Prompt:
Would you please report how many lines of the listing contain "layer"? Reply with that number only.

Data records:
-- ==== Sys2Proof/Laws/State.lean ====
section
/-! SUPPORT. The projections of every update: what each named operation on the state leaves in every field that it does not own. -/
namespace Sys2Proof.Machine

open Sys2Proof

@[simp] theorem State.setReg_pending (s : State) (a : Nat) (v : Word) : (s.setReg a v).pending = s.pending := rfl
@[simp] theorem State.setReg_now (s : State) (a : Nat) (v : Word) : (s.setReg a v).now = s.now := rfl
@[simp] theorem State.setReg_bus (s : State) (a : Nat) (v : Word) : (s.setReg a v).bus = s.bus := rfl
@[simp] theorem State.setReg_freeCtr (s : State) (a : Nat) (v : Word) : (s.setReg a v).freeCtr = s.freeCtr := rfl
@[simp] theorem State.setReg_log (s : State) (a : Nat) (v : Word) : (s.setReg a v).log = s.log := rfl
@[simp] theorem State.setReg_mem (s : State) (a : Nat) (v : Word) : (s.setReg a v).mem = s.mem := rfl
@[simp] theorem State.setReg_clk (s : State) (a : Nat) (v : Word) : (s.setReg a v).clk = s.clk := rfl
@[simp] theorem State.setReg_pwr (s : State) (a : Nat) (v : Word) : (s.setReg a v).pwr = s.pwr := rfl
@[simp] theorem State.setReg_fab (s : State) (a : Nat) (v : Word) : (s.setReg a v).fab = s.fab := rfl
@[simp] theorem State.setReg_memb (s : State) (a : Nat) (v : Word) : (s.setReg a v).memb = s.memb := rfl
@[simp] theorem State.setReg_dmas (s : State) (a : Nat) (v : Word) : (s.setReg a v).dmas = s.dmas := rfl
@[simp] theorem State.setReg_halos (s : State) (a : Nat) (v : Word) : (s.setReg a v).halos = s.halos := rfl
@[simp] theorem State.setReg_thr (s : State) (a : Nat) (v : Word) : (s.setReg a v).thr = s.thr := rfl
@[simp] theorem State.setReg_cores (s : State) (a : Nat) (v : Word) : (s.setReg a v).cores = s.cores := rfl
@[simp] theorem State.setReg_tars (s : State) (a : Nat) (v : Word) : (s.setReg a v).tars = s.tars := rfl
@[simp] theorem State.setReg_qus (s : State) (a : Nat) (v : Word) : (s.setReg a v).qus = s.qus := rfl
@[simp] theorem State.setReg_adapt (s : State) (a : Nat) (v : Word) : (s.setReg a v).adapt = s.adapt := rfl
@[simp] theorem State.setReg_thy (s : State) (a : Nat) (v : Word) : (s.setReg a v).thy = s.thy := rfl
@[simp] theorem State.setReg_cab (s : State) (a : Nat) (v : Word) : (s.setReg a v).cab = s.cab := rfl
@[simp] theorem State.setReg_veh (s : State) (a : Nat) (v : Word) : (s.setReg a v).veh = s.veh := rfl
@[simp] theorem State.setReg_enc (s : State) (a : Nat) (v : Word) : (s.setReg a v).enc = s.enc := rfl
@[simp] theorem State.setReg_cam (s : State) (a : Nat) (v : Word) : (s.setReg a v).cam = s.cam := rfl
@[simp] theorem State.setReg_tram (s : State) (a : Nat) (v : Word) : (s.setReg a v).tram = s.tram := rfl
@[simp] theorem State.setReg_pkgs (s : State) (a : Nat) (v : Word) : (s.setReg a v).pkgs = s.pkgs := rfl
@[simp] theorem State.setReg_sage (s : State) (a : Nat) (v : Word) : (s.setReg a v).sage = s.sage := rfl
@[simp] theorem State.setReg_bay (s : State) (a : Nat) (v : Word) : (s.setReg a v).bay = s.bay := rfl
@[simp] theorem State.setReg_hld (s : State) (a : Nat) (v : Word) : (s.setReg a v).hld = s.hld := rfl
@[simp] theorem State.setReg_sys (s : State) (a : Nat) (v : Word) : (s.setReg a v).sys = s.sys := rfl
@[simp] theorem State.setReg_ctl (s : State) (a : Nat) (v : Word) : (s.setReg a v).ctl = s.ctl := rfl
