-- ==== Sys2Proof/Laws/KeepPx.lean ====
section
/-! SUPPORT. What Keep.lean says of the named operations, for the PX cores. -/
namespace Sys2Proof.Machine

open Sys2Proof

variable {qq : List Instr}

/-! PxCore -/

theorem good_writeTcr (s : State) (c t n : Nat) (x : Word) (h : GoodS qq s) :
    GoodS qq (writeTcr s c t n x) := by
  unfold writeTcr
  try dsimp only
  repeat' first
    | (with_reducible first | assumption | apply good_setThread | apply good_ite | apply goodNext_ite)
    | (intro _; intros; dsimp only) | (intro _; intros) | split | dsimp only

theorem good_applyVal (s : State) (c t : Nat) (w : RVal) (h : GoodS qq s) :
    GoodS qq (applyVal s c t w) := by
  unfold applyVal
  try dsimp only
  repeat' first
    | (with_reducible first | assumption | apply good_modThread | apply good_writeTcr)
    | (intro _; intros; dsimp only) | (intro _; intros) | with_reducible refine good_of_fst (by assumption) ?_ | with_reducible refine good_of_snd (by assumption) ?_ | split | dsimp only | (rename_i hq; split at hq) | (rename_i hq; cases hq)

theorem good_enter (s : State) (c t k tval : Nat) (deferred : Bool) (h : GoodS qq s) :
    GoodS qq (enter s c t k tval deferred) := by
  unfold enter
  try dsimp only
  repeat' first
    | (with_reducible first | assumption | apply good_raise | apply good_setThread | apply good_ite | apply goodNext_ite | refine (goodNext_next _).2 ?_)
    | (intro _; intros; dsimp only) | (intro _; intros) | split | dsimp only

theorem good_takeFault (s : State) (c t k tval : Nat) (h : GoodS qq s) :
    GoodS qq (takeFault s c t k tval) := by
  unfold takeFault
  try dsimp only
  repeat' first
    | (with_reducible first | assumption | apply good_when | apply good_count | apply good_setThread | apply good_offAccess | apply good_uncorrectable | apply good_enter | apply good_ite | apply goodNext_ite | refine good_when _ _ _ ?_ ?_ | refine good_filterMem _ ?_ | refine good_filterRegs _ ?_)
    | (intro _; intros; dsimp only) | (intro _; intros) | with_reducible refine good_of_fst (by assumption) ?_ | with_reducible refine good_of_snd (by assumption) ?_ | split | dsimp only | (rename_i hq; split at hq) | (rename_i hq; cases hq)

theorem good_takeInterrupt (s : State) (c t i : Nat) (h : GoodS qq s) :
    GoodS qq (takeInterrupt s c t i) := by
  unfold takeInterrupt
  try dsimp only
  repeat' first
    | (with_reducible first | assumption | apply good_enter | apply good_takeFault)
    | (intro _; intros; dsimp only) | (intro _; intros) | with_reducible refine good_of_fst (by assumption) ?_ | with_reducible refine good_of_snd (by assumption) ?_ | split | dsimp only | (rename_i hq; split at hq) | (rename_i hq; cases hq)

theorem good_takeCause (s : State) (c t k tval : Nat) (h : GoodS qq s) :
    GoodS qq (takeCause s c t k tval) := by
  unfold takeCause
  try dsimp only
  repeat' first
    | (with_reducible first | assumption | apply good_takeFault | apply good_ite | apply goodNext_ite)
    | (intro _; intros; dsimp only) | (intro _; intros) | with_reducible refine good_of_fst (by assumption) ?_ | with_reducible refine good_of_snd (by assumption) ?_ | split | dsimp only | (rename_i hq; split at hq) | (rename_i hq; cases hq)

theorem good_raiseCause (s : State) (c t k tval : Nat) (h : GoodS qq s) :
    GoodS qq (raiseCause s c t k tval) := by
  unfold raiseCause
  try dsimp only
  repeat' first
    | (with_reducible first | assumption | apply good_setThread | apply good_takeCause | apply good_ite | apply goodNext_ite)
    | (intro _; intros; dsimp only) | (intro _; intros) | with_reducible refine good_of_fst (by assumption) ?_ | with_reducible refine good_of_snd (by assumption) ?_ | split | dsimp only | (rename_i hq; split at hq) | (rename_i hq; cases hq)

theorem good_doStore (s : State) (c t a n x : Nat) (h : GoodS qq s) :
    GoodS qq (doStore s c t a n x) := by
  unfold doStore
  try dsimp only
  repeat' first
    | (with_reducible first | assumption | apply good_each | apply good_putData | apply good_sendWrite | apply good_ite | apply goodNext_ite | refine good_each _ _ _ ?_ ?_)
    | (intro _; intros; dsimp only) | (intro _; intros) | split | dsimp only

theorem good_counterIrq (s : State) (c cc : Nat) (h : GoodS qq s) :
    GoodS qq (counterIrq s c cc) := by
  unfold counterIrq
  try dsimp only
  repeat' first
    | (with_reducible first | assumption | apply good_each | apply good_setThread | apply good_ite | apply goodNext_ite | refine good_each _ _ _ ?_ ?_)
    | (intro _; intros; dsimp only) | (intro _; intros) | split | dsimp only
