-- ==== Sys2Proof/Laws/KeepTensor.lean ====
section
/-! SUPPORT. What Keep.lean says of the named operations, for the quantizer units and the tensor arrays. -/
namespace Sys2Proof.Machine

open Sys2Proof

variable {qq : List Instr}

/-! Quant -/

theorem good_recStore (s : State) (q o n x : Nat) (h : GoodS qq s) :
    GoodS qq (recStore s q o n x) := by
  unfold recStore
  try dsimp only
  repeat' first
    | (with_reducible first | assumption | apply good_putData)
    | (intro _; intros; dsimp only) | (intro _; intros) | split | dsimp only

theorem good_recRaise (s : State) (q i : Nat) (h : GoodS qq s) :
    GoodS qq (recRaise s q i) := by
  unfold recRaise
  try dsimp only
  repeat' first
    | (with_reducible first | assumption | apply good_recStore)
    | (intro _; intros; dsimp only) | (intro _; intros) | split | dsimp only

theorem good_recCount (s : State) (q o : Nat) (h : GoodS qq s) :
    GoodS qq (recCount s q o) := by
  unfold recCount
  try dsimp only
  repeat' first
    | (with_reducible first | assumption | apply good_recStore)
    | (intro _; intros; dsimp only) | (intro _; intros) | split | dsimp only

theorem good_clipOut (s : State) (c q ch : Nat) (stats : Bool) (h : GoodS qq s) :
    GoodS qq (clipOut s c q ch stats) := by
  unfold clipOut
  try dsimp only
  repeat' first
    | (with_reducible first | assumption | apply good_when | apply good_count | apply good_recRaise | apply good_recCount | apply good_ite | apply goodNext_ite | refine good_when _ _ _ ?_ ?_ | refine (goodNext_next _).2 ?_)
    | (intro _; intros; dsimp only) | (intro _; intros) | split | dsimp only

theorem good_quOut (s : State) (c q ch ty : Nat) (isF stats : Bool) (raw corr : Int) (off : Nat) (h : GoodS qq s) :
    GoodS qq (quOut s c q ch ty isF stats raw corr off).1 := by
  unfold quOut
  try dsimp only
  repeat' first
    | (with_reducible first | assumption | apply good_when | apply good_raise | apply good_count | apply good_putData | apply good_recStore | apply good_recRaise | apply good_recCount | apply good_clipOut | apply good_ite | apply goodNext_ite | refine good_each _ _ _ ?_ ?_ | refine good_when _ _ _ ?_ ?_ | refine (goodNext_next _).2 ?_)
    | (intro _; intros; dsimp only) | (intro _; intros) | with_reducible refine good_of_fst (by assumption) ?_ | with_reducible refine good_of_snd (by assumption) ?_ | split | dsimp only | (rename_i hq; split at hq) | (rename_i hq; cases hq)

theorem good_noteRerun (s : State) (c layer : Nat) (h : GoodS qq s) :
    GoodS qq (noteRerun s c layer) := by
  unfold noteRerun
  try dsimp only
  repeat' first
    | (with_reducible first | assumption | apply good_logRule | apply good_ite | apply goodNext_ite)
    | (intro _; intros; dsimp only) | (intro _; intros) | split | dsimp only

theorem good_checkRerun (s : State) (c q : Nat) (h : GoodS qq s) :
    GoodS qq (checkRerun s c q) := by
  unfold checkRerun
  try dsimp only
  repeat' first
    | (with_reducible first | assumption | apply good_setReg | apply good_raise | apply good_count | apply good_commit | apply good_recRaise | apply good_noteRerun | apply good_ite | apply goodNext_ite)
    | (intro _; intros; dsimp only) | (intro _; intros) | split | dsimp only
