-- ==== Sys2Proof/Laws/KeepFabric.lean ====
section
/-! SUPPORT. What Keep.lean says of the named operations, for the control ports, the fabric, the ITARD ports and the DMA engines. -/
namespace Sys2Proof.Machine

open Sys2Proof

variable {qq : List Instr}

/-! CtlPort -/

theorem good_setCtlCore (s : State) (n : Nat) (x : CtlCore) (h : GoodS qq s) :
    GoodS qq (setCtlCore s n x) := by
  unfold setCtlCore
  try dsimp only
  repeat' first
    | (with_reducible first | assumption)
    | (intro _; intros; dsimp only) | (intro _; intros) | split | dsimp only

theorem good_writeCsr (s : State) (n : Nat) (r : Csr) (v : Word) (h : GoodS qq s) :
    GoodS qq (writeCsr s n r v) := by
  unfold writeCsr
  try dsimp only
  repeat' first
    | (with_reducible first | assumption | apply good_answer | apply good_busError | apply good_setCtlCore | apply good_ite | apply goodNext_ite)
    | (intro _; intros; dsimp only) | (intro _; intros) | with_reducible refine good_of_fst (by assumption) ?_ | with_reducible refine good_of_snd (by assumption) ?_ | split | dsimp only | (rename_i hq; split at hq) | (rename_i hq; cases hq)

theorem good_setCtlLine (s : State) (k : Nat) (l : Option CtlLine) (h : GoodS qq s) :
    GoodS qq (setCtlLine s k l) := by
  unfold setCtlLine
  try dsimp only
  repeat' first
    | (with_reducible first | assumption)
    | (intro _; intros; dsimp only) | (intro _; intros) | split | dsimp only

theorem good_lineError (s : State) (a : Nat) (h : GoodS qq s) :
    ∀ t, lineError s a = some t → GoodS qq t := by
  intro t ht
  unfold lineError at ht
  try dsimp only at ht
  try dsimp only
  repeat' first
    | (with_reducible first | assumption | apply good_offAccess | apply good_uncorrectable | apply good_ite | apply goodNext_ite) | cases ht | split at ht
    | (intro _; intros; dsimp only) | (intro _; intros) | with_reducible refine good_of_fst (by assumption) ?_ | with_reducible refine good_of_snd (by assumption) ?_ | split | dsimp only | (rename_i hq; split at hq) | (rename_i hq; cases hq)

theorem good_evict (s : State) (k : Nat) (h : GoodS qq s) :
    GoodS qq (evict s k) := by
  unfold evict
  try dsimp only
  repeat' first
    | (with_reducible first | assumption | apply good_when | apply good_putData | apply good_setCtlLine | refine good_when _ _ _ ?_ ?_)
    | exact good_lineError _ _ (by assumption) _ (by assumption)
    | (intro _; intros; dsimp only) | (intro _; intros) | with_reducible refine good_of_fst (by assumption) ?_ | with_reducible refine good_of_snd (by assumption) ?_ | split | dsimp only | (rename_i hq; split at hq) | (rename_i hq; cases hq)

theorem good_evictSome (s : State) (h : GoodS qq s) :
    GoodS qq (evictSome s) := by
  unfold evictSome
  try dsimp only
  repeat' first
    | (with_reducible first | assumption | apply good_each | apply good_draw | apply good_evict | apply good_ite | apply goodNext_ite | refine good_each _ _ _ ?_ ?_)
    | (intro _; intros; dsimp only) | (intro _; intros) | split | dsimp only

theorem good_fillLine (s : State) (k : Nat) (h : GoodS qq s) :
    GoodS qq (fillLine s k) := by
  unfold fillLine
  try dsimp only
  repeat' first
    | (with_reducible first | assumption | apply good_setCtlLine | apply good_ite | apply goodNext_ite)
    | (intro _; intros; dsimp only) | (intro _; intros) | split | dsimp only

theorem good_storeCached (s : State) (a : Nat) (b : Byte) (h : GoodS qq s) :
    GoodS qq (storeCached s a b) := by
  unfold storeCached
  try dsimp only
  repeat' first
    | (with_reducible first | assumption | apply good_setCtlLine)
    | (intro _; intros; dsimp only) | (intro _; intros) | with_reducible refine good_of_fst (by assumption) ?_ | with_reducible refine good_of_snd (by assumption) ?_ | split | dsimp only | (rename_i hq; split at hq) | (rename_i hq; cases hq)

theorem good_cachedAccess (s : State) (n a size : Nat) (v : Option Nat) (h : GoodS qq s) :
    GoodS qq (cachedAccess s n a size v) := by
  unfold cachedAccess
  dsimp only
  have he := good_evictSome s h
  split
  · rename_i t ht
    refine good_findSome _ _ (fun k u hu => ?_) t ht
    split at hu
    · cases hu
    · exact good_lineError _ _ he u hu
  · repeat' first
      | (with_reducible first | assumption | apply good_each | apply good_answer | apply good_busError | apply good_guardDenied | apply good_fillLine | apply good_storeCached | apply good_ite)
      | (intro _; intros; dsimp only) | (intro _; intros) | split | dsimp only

Answer for the task:
2